The Silent Soul Assassin

Sometimes when I'm reading it feels like I'm on one of the many forest preserve trails in my neck of Illinois. Walking along, with the chickory and black-eyed susans stretching up beside me like they are attempting to lick the sun itself and that unique Illinois breeze moving around and through you like ocean waters. You can get to the point on one of these trails where, outside of bikers and runners like me, you walk totally without distraction. Nothing to stop you or cause you to pause or be concerned. That is how reading feels to me, at least most of the time.Then this little quote from Steve Saccone's brilliant book Protege came upon me:

One of the first steps in [the] journey away from imitation toward originality is identifying who the people are we're trying to be like, and exploring through self reflection why we want what they have or why we want to be more like them. We must explore this path of discovery to find the root of our envy. Are we identified by who we are in Christ, or are we defined by someone else's definition of success? (39)

Remember the forest preserve? Now imagine a 400 pound silverback gorilla charged out of the chicory and speared me in the soul like an NFL linebacker. That's close.
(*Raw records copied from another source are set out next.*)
-- ==== Sys2Proof/Machine/Dispatch.lean ====
section
/-! DEFINITION. One engine step of each command (40_command_interface.md R118 to R120), one arm per constructor. -/

namespace Sys2Proof.Machine

def exec (i : Instr) (s : State) : Host.Outcome State Fault Refusal :=
  match i with
  | .sqrt64 => Sys2Proof.Machine.execSqrt64 s
  | .sqrt128 => Sys2Proof.Machine.execSqrt128 s
  | .invtab32 => Sys2Proof.Machine.execInvtab32 s
  | .invtab64 => Sys2Proof.Machine.execInvtab64 s
  | .circfull => Sys2Proof.Machine.execCircfull s
  | .circquad => Sys2Proof.Machine.execCircquad s
  | .divsum => Sys2Proof.Machine.execDivsum s

end Sys2Proof.Machine
end

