-- ==== Sys2Proof/Machine/Step.lean ====
section
/-!
DEFINITION. One step of the machine: the next event, then irq (10_state.md R37).
-/

namespace Sys2Proof.Machine

/-- One step: the first event of the schedule, or the engine's turn. -/
def step (s : State) : Host.Outcome State Fault Refusal := settle (takeEvent s)

/-- `s` with the command word `w` (its bits above `nbits` zero) where the engine takes its next command from, so that
the very next step runs it: accepted, in VALIDATE, the engine's turn next (log entry 9). -/
def State.withFetchWord (s : State) (nbits w : Nat) : State := loadCommand (BitVec.ofNat 64 (tableBits nbits w)) s

end Sys2Proof.Machine
end

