@[simp] theorem raiseFault_cfg (c : ErrCode) (w : Word) : (raiseFault c w s).cfg = s.cfg := rfl
@[simp] theorem raiseFault_inReset (c : ErrCode) (w : Word) : (raiseFault c w s).inReset = s.inReset := rfl
@[simp] theorem raiseFault_ie (c : ErrCode) (w : Word) : (raiseFault c w s).ie = s.ie := rfl
@[simp] theorem raiseFault_cmd (c : ErrCode) (w : Word) : (raiseFault c w s).cmd = s.cmd := rfl
@[simp] theorem raiseFault_busy (c : ErrCode) (w : Word) : (raiseFault c w s).busy = false := rfl
@[simp] theorem raiseFault_done (c : ErrCode) (w : Word) : (raiseFault c w s).done = true := rfl
@[simp] theorem raiseFault_err (c : ErrCode) (w : Word) : (raiseFault c w s).err = true := rfl
@[simp] theorem raiseFault_cmdOvf (c : ErrCode) (w : Word) : (raiseFault c w s).cmdOvf = s.cmdOvf := rfl
@[simp] theorem raiseFault_errcode (c : ErrCode) (w : Word) : (raiseFault c w s).errcode = c := rfl
@[simp] theorem raiseFault_arg0 (c : ErrCode) (w : Word) : (raiseFault c w s).arg0 = s.arg0 := rfl
@[simp] theorem raiseFault_arg1 (c : ErrCode) (w : Word) : (raiseFault c w s).arg1 = s.arg1 := rfl
@[simp] theorem raiseFault_arg2 (c : ErrCode) (w : Word) : (raiseFault c w s).arg2 = s.arg2 := rfl
@[simp] theorem raiseFault_resLo (c : ErrCode) (w : Word) : (raiseFault c w s).resLo = s.resLo := rfl
@[simp] theorem raiseFault_resHi (c : ErrCode) (w : Word) : (raiseFault c w s).resHi = s.resHi := rfl
@[simp] theorem raiseFault_errinfo (c : ErrCode) (w : Word) : (raiseFault c w s).errinfo = w := rfl
@[simp] theorem raiseFault_progress (c : ErrCode) (w : Word) : (raiseFault c w s).progress = s.progress := rfl
@[simp] theorem raiseFault_irq (c : ErrCode) (w : Word) : (raiseFault c w s).irq = s.ie := rfl
@[simp] theorem raiseFault_phase (c : ErrCode) (w : Word) : (raiseFault c w s).phase = .idle := rfl
@[simp] theorem raiseFault_lop (c : ErrCode) (w : Word) : (raiseFault c w s).lop = s.lop := rfl
@[simp] theorem raiseFault_la0 (c : ErrCode) (w : Word) : (raiseFault c w s).la0 = s.la0 := rfl
@[simp] theorem raiseFault_la1 (c : ErrCode) (w : Word) : (raiseFault c w s).la1 = s.la1 := rfl
@[simp] theorem raiseFault_la2 (c : ErrCode) (w : Word) : (raiseFault c w s).la2 = s.la2 := rfl
@[simp] theorem raiseFault_idx (c : ErrCode) (w : Word) : (raiseFault c w s).idx = s.idx := rfl
@[simp] theorem raiseFault_tmpv (c : ErrCode) (w : Word) : (raiseFault c w s).tmpv = s.tmpv := rfl
@[simp] theorem raiseFault_seq (c : ErrCode) (w : Word) : (raiseFault c w s).seq = s.seq := rfl
@[simp] theorem raiseFault_mem (c : ErrCode) (w : Word) : (raiseFault c w s).mem = s.mem := rfl
@[simp] theorem raiseFault_memOld (c : ErrCode) (w : Word) : (raiseFault c w s).memOld = s.memOld := rfl
@[simp] theorem raiseFault_hostT (c : ErrCode) (w : Word) : (raiseFault c w s).hostT = s.hostT := rfl
@[simp] theorem raiseFault_agentData (c : ErrCode) (w : Word) : (raiseFault c w s).agentData = s.agentData := rfl
@[simp] theorem raiseFault_bus (c : ErrCode) (w : Word) : (raiseFault c w s).bus = s.bus := rfl
@[simp] theorem raiseFault_draws (c : ErrCode) (w : Word) : (raiseFault c w s).draws = s.draws := rfl
@[simp] theorem raiseFault_schedule (c : ErrCode) (w : Word) : (raiseFault c w s).schedule = s.schedule := rfl

@[simp] theorem enterExec_cfg : (enterExec s).cfg = s.cfg := rfl
@[simp] theorem enterExec_inReset : (enterExec s).inReset = s.inReset := rfl
@[simp] theorem enterExec_ie : (enterExec s).ie = s.ie := rfl
@[simp] theorem enterExec_cmd : (enterExec s).cmd = s.cmd := rfl
@[simp] theorem enterExec_busy : (enterExec s).busy = s.busy := rfl
@[simp] theorem enterExec_done : (enterExec s).done = s.done := rfl
@[simp] theorem enterExec_err : (enterExec s).err = s.err := rfl
@[simp] theorem enterExec_cmdOvf : (enterExec s).cmdOvf = s.cmdOvf := rfl
@[simp] theorem enterExec_errcode : (enterExec s).errcode = s.errcode := rfl
@[simp] theorem enterExec_arg0 : (enterExec s).arg0 = s.arg0 := rfl
@[simp] theorem enterExec_arg1 : (enterExec s).arg1 = s.arg1 := rfl
@[simp] theorem enterExec_arg2 : (enterExec s).arg2 = s.arg2 := rfl
@[simp] theorem enterExec_resLo : (enterExec s).resLo = s.resLo := rfl
@[simp] theorem enterExec_resHi : (enterExec s).resHi = s.resHi := rfl
@[simp] theorem enterExec_errinfo : (enterExec s).errinfo = s.errinfo := rfl
@[simp] theorem enterExec_progress : (enterExec s).progress = s.progress := rfl
@[simp] theorem enterExec_irq : (enterExec s).irq = s.irq := rfl
@[simp] theorem enterExec_phase : (enterExec s).phase = .exec := rfl
@[simp] theorem enterExec_lop : (enterExec s).lop = s.lop := rfl
@[simp] theorem enterExec_la0 : (enterExec s).la0 = s.la0 := rfl
@[simp] theorem enterExec_la1 : (enterExec s).la1 = s.la1 := rfl
@[simp] theorem enterExec_la2 : (enterExec s).la2 = s.la2 := rfl
@[simp] theorem enterExec_idx : (enterExec s).idx = s.idx := rfl
@[simp] theorem enterExec_tmpv : (enterExec s).tmpv = s.tmpv := rfl
@[simp] theorem enterExec_seq : (enterExec s).seq = s.seq := rfl
@[simp] theorem enterExec_mem : (enterExec s).mem = s.mem := rfl
@[simp] theorem enterExec_memOld : (enterExec s).memOld = s.memOld := rfl
@[simp] theorem enterExec_hostT : (enterExec s).hostT = s.hostT := rfl
@[simp] theorem enterExec_agentData : (enterExec s).agentData = s.agentData := rfl
@[simp] theorem enterExec_bus : (enterExec s).bus = s.bus := rfl
@[simp] theorem enterExec_draws : (enterExec s).draws = s.draws := rfl
@[simp] theorem enterExec_schedule : (enterExec s).schedule = s.schedule := rfl
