-- ==== Sys2Proof/Tests/Slice0.lean ====
section
/-!
SUPPORT. Tests: the WellFormed smoke, decoding of words written out from 30_encoding.md, the worked examples of
95_test_vectors.md (each named), and a witness for the hypotheses of every statement that has some. Expected values
come from the spec's tables.
-/

namespace Sys2Proof.Tests

open Sys2Proof.Machine

/-! ### Small states -/

/-- A platform: window at 0x10000000, irq on input 5, one device region at 0x20000000, read-only memory at 0x30000000. -/
def platform (wide : Bool) : Config.Params :=
  ⟨wide, 0x10000000#64, 5, [⟨0x20000000, 0x1000⟩], [⟨0x30000000, 0x1000⟩]⟩

/-- The block after reset on that platform. -/
def idleBlock (wide : Bool) : State := { State.reset with cfg := platform wide }

/-- Command word `w` just accepted with operands `a0`, `a1`, `a2` (40_command_interface.md R114). -/
def accepted (wide : Bool) (w a0 a1 a2 : Word) : State :=
  accept w { idleBlock wide with arg0 := a0, arg1 := a1, arg2 := a2 }

/-- The same command in EXEC. -/
def inExec (wide : Bool) (w a0 a1 a2 : Word) : State := enterExec (accepted wide w a0 a1 a2)

/-- A table command in EXEC at a place of its sequence. -/
def inTable (w a0 a1 a2 : Word) (q : SeqPoint) (i tmp : Word) : State :=
  { inExec true w a0 a1 a2 with seq := q, idx := i, tmpv := tmp, progress := i - 1 }

/-- The next state of an outcome, if it is one. -/
def nextOf (r : Result) : Option State :=
  match r with
  | .next t => some t
  | .fault _ | .refused _ => none

/-- STATUS, ERRINFO, RES_HI, RES_LO of an outcome, as software reads them. -/
def report (r : Result) : Option (Word × Word × Word × Word) :=
  (nextOf r).map fun t => (statusWord t, t.errinfo, t.resHi, t.resLo)

/-- PROGRESS and the first `n` table entries of an outcome. -/
def table (b : ElemWidth) (n : Nat) (r : Result) : Option (Nat × List Nat) :=
  (nextOf r).map fun t => (t.progress.toNat, (List.range n).map fun j => entryOf b t (j + 1))

/-! ### WellFormed: an ill-formed word for each check -/

/-- RSVD bit 4 set (V-E4). -/
theorem test_wf_refuses_reserved_bit : rsvdClear 0x11#64 = false ∧ wordWf 0x11#64 = false := by decide

/-- OP = 0x0 (V-E1) and OP = 0x8, 0xF (V-E2, V-E3). -/
theorem test_wf_refuses_undefined_op :
    opDefined 0x0#64 = false ∧ opDefined 0x8#64 = false ∧ opDefined 0xF#64 = false ∧ wordWf 0x8#64 = false := by
  decide

theorem test_wf_accepts_legal_words :
    wordWf 0x1#64 ∧ wordWf 0x2#64 ∧ wordWf 0x3#64 ∧ wordWf 0x4#64 ∧ wordWf 0x5#64 ∧ wordWf 0x6#64 ∧ wordWf 0x7#64 := by
  decide
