-- ==== Sys2Proof/Machine/State.lean ====
section
/-! DEFINITION. The state of the part, block by block (00, section 0.4.1), as plain data; its value at reset; and
how a step can stop (it cannot). -/

namespace Sys2Proof.Machine

/-! ## Timers -/

/-- A timer of the station: stopped, running with the milliseconds counted so far, or held at its limit with its
expiry taken. -/
inductive Timer where
  | stopped
  | running (ms : Nat)
  | reached
deriving DecidableEq, Repr

/-! ## The group line (01) -/

/-- The frame kinds (01, R7). -/
inductive Kind where
  | dark
  | drop
  | hold
  | take
  | lane
deriving DecidableEq, Repr

/-- The bodies of the five kinds, field by field in sending order (01, Table 1-3). -/
inductive Body where
  | dark
  | drop (removed after : BitVec 2)
  | hold (standing held : BitVec 2) (budget : BitVec 5) (phaseClass : BitVec 3)
  | take (added after : BitVec 2)
  | lane (reason : BitVec 2)
deriving DecidableEq, Repr

/-- The fields of a frame's key and body; the kind is the body's (01, R7, R25). -/
structure Frame where
  urgency : BitVec 2
  aging : BitVec 4
  station : BitVec 4
  body : Body
deriving DecidableEq, Repr

/-- The own frame as composed: held unchanged until the frame ends (01, R5). -/
structure SentFrame where
  frame : Frame
  check : BitVec 16
deriving DecidableEq, Repr

/-- A frame received to the end of its closing spacer: its fields as read, whether it has an error at this
station, and whether this station drives its verdict slot (01, R16, R20). -/
structure ReceivedFrame where
  frame : Frame
  error : Bool
  objects : Bool
deriving DecidableEq, Repr

/-- The line states (01, R24). -/
inductive LineState where
  | idle
  | arbitrating
  | sending
  | receiving
  | verdict
  | stuck
deriving DecidableEq, Repr

/-- This station's part in the frame in hand (01, R8, R9, R16). -/
inductive Role where
  /-- No frame in hand. -/
  | none
  /-- Sending its own frame. -/
  | sender
  /-- Its own frame counts as voided through interference; it stays in step with that frame's length (R9). -/
  | interfered
  /-- Receiving another station's frame. -/
  | receiver
  /-- Receiving the rest of a frame that used its own key, after payload loss (R9). -/
  | payloadLost
deriving DecidableEq, Repr

/-- The line unit (01, R24). -/
structure LineUnit where
  state : LineState
  role : Role
  sent : Option SentFrame
  received : Option ReceivedFrame
  /-- Recessive bit times known to have passed since the last dominant one; with a frame in VERDICT, those at the
  end of its closing spacer (R4). -/
  recessive : Nat
  /-- The courtesy-gap timer is set (R6). -/
  courtesy : Bool
  score : Nat
deriving DecidableEq, Repr

/-! ## The group roster (02) -/

/-- Presence of an entry (02, R27). -/
inductive Presence where
  | absent
  | present
  | lost
  | dark
deriving DecidableEq, Repr

/-- The standing a HOLD may declare (01, R13). -/
inductive DeclaredStanding where
  | active
  | isolated
deriving DecidableEq, Repr

/-- The phase class of a HOLD (01, R13). -/
inductive PhaseClass where
  | idle
  | dry
  | dryResumed
  | cool
  | crease
  | halted
deriving DecidableEq, Repr

/-- One entry of the roster (02, R27); `none` in a declared field is "none heard". -/
structure Entry where
  presence : Presence
  declaredStanding : Option DeclaredStanding
  held : Nat
  declaredBudget : Option Nat
  phaseClass : Option PhaseClass
  /-- Time since the last accepted frame, in ms; its whole seconds are the last-heard age (R41). -/
  sinceHeard : Nat
  mismatch : Bool
deriving DecidableEq, Repr

/-- The lane's holder and its spacing remaining in ms (02, R29). -/
structure LaneHolder where
  station : Station
  remaining : Nat
deriving DecidableEq, Repr

/-- The group roster (02, R27, R29). -/
structure Roster where
  entries : Vector Entry 16
  lane : Option LaneHolder
deriving DecidableEq, Repr

/-! ## The standing controller (03) -/

/-- The own standing (03, R50). -/
inductive Standing where
  | unconfigured
  | listening
  | active
  | isolated
  | deaf
  | barred
  | dark
deriving DecidableEq, Repr

/-- The configuration (03, R52; 10, R166). -/
structure Configuration where
  budget : Nat
  spacing : Nat
  reheat : Nat
  limit : Nat
  trigger : Nat
deriving DecidableEq, Repr

/-- The pending-send set, kind by kind (03, R63). -/
structure SendSet where
  dark : Bool
  drop : Bool
  hold : Bool
  take : Bool
  lane : Bool
deriving DecidableEq, Repr

/-- The standing controller (03, section 3.6). -/
structure Controller where
  standing : Standing
  config : Option Configuration
  send : SendSet
  census : Timer
  listen : Timer
  /-- The standing timer; running while armed (R62). -/
  unheard : Timer
  waitAge : Nat
  takeVoids : Nat
  shed : Bool
  permit : Nat
deriving DecidableEq, Repr

/-! ## The cycle engine (04, 05) -/

/-- The phases (04, R71). -/
inductive Phase where
  | idle
  | startWait
  | spinup
  | dry
  | cool
  | rest
  | burstWait
  | burst
  | halted
deriving DecidableEq, Repr

/-- The start target (04, R71). -/
inductive Target where
  | none
  | dry
  | cool
deriving DecidableEq, Repr

/-- How a cycle ended (04, Table 4-1). -/
inductive CycleOutcome where
  | none
  | completed
  | collected
  | abandoned
  | cancelled
  | declined
  | faulted
deriving DecidableEq, Repr

/-- The program record (04, R72): minutes, stages, minutes, minutes, seconds, minutes. -/
structure Program where
  dryTime : Nat
  stages : Nat
  coolTime : Nat
  window : Nat
  burst : Nat
  rest : Nat
deriving DecidableEq, Repr

/-- A count of whole seconds with the milliseconds counted towards the next one (05, R93). -/
structure Countdown where
  seconds : Nat
  part : Nat
deriving DecidableEq, Repr

/-- The cycle engine (04, R71; 05, R93). -/
structure Cycle where
  phase : Phase
  target : Target
  program : Option Program
  remainingDry : Nat
  cool : Countdown
  window : Countdown
  rest : Countdown
  burst : Countdown
  resumed : Bool
  heatBarred : Bool
  highLimitSeen : Bool
  resumeCount : Nat
  heatWant : Nat
  laneWant : Option Nat
  motorWanted : Bool
  outcome : CycleOutcome
  /-- Credited ms towards the next credited second (R78). -/
  credit : Nat
  /-- The starvation timer in ms (R80). -/
  starvation : Nat
  starvationReported : Bool
  checkpointTimer : Timer
deriving DecidableEq, Repr

/-! ## The output gate (06) -/

/-- One heater stage (06, R106). -/
structure StageGate where
  on : Bool
  /-- ms since the stage was last energized, held at 10 s. -/
  minOn : Nat
  /-- Running since the stage was last de-energized; `reached` once elapsed. -/
  minOff : Timer
  turnOffPending : Bool
deriving DecidableEq, Repr

/-- What the gate watches TACH for (06, R106). -/
inductive Watch where
  | none
  | confirming
  | running
deriving DecidableEq, Repr

/-- The output gate (06, R106). -/
structure Gate where
  heat1 : StageGate
  heat2 : StageGate
  motor : Bool
  motorMinOff : Timer
  startOrder : Bool
  watch : Watch
  rotation : Timer
  /-- The thermostat grace timer in ms (R110). -/
  grace : Nat
  /-- The thermostat report stands (R110). -/
  report : Bool
  /-- Time has passed since MOTOR was last energized, and so the enable output follows (R116; the model's own field,
  log 1). -/
  pastStart : Bool
deriving DecidableEq, Repr

/-! ## The supply monitor (07) -/

/-- The power state (07, R117). -/
inductive Power where
  | off
  | settle
  | qualify
  | run
  | ride
  | standby
deriving DecidableEq, Repr

/-- The supply monitor (07, R117). -/
structure Supply where
  power : Power
  absence : Timer
  qualification : Timer
  settle : Timer
  ride : Timer
  /-- The outage clock in seconds, or none (R129). -/
  outage : Option Nat
  outagePart : Nat
  outageRunning : Bool
  doorLatch : Bool
  warm : Bool
  finalWanted : Bool
  /-- DARK SENT has been taken in this RIDE (R125). -/
  darkSent : Bool
  /-- The end of RIDE waits for the own frame in flight (R125). -/
  rideHeld : Bool
deriving DecidableEq, Repr

/-! ## The checkpoint journal (08) -/

/-- A checkpoint record (08, R132). -/
structure Record where
  sequence : BitVec 32
  station : Station
  config : Configuration
  phase : Phase
  target : Target
  program : Option Program
  remainingDry : Nat
  remainingCool : Nat
  windowRemaining : Nat
  restRemaining : Nat
  burstRemaining : Nat
  resumeCount : Nat
  resumed : Bool
  heatBarred : Bool
  highLimitSeen : Bool
  outcome : CycleOutcome
  check : BitVec 32
deriving DecidableEq, Repr

/-- What a slot holds (08, R133): nothing, the fields of a record with a check that may or may not agree with them, or
what a write or an erase cut off has left, which fails its check (R140). -/
inductive Slot where
  | erased
  | record (r : Record)
  | torn
deriving DecidableEq, Repr

/-- The names of the slots (08, R134). -/
inductive SlotName where
  | a
  | b
deriving DecidableEq, Repr

/-- The operation in flight (08, R134); a write carries the record fixed when it began (R136). -/
inductive Operation where
  | write (slot : SlotName) (record : Record)
  | erase (slot : SlotName)
deriving DecidableEq, Repr

/-- The checkpoint journal (08, R134). -/
structure Journal where
  slotA : Slot
  slotB : Slot
  operation : Option Operation
  /-- ms since the operation, or the start read, began. -/
  elapsed : Nat
  pendingWrite : Bool
  retry : Bool
  eraseQueued : Bool
  newest : Option SlotName
  newestSequence : Option (BitVec 32)
  tornA : Bool
  tornB : Bool
  /-- The start read is in progress (R141). -/
  startRead : Bool
deriving DecidableEq, Repr

/-! ## The appliance port and the notice queue (10) -/

/-- The port states (10, R163). -/
inductive PortState where
  | idle
  | receiving
  | executing
  | replyReady
deriving DecidableEq, Repr

/-- The requests that can be held in EXECUTING (10, R163). -/
inductive HeldRequest where
  | clear
  | stationReset
  | readCheckpoint
deriving DecidableEq, Repr

/-- The appliance port (10, R163). -/
structure Port where
  state : PortState
  held : Option HeldRequest
  reply : List Byte
  /-- The bytes shifted out on SDO in the last exchange; in a reply exchange, those after the fetch byte. Of a request
  they go to its last data byte, and every byte clocked after it is 00h (10, R162; `Port.onSdo`). -/
  sdo : List Byte
deriving DecidableEq, Repr

/-- The notice kinds (10, R170). -/
inductive NoticeKind where
  | resume
  | phase
  | cycleEnd
  | standing
  | fault
  | budgetMismatch
  | lost
  | excessShed
  | heatStarved
  | tornSlot
  | inputChange
deriving DecidableEq, Repr

/-- The fault kinds, the values of a FAULT notice (01, Table 1-6). -/
inductive FaultKind where
  | noRotation
  | rotationLost
  | highLimit
  | duplicateStation
  | lineStuck
  | selfShed
  | deaf
deriving DecidableEq, Repr

/-- A notice (10, R170). -/
structure Notice where
  kind : NoticeKind
  station : Station
  phase : Phase
  value : Option Nat
deriving DecidableEq, Repr

/-- The notice queue (10, R171 to R173), oldest first. -/
structure NoticeQueue where
  queue : List Notice
  overflow : Bool
  attn : Bool
  aged : Timer
deriving DecidableEq, Repr

/-! ## The input monitor and the pins (10) -/

/-- One bit for each input of the input monitor; true is active, or changed. -/
structure Levels where
  door : Bool
  exhaustHot : Bool
  highLimit : Bool
  mains : Bool
deriving DecidableEq, Repr

/-- The input monitor (10, R174). -/
structure InputMonitor where
  level : Levels
  delta : Levels
deriving DecidableEq, Repr

/-- The input pins as they stand, for the rules that look at a pin itself (07, R126, R127, R130, R131; 10, R175;
01, R24). -/
structure Pins where
  level : Levels
  backupLow : Bool
  straps : BitVec 4
deriving DecidableEq, Repr

/-! ## The resume items (09) -/

/-- The reset paths (09, R146). -/
inductive ResetPath where
  | power
  | ret
  | stationReset
deriving DecidableEq, Repr

/-- Last outage: none, unknown, or seconds (09, R148). -/
inductive Outage where
  | none
  | unknown
  | seconds (t : Nat)
deriving DecidableEq, Repr

/-- The outage classes (09, R149). -/
inductive OutageClass where
  | short
  | medium
  | long
deriving DecidableEq, Repr

/-- The path in hand, whether its decision has been made, and the items READ STANDING returns (09, R146, R148). -/
structure Resume where
  path : ResetPath
  decided : Bool
  lastOutage : Outage
  lastClass : Option OutageClass
deriving DecidableEq, Repr

/-! ## The part and the machine -/

/-- Everything the spec gives the part, block by block. -/
structure Part where
  station : Station
  line : LineUnit
  roster : Roster
  ctl : Controller
  cyc : Cycle
  gate : Gate
  sup : Supply
  jrn : Journal
  port : Port
  ntc : NoticeQueue
  inp : InputMonitor
  res : Resume
  pins : Pins
  /-- The model's own counter for fresh free values (log 5). -/
  freeCount : Nat
deriving DecidableEq, Repr

/-- The machine: the part, and the commands that wait, first in, first out. -/
structure State extends Part where
  pending : List Instr
deriving DecidableEq, Repr

/-- Why a step can stop with a fault: never. The spec ends no event in a stop, so there is no constructor. -/
inductive Fault : Type where
deriving DecidableEq, Repr

/-- Why a step can refuse: only a command without a meaning. -/
inductive Refusal where
  /-- Raised by an arm of `exec` for a row that has no meaning yet, and by nothing else; no arm raises it.
  It would be safe: the machine stops. -/
  | notModelled (mnemonic : String)
deriving DecidableEq, Repr

/-! ## Start values: what each block takes when a reset path begins -/

/-- 01, R24. -/
def LineUnit.start : LineUnit where
  state := .idle
  role := .none
  sent := none
  received := none
  recessive := 0
  courtesy := false
  score := 0

/-- 02, R28: an age of 255 s. -/
def Entry.start : Entry where
  presence := .absent
  declaredStanding := none
  held := 0
  declaredBudget := none
  phaseClass := none
  sinceHeard := 255000
  mismatch := false

/-- 02, R28, R29. -/
def Roster.start : Roster where
  entries := Vector.replicate 16 Entry.start
  lane := none

/-- No kind waits. -/
def SendSet.empty : SendSet := ⟨false, false, false, false, false⟩

/-- 03, section 3.6. -/
def Controller.start : Controller where
  standing := .unconfigured
  config := none
  send := SendSet.empty
  census := .stopped
  listen := .stopped
  unheard := .stopped
  waitAge := 0
  takeVoids := 0
  shed := false
  permit := 0

/-- 04, R71; 05, R93. -/
def Cycle.start : Cycle where
  phase := .idle
  target := .none
  program := none
  remainingDry := 0
  cool := ⟨0, 0⟩
  window := ⟨0, 0⟩
  rest := ⟨0, 0⟩
  burst := ⟨0, 0⟩
  resumed := false
  heatBarred := false
  highLimitSeen := false
  resumeCount := 0
  heatWant := 0
  laneWant := none
  motorWanted := false
  outcome := .none
  credit := 0
  starvation := 0
  starvationReported := false
  checkpointTimer := .stopped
Saccone was addressing Christian leaders, however I know his statement about envy - and I'd like to use the term spiritual envy - is a very real and possibly dangerous thing. The idealization of someone else's life of following Christ, beyond the characteristics we find in Scripture or echoed by God's spirit as healthy and beautiful ways to build up the church (see 1 Cor. 14:12), can be deadly and destructive to us because we never get to the place of realizing our grassroots and original poetry before God.

When we live lives of comparative spirituality or leadership and character envy, we rob God of His right to create us unique and to sanctify us as such. We lose that ultimate privilege to be God's unique creation amongst unique artists and visionaries in this body of Christ.

I plan on doing this exercise sometime in the near future:

-Write down the name of person who came to mind when we read the quote above.-What is it that they have that we want?-Are we willing to admit when we're suffering from envy that has the potential to bring down our soul completely?

In leadership and in following Christ the fundamental need we all have is to see ourselves as God sees us, not as we'd like to be seen through the mold of someone else.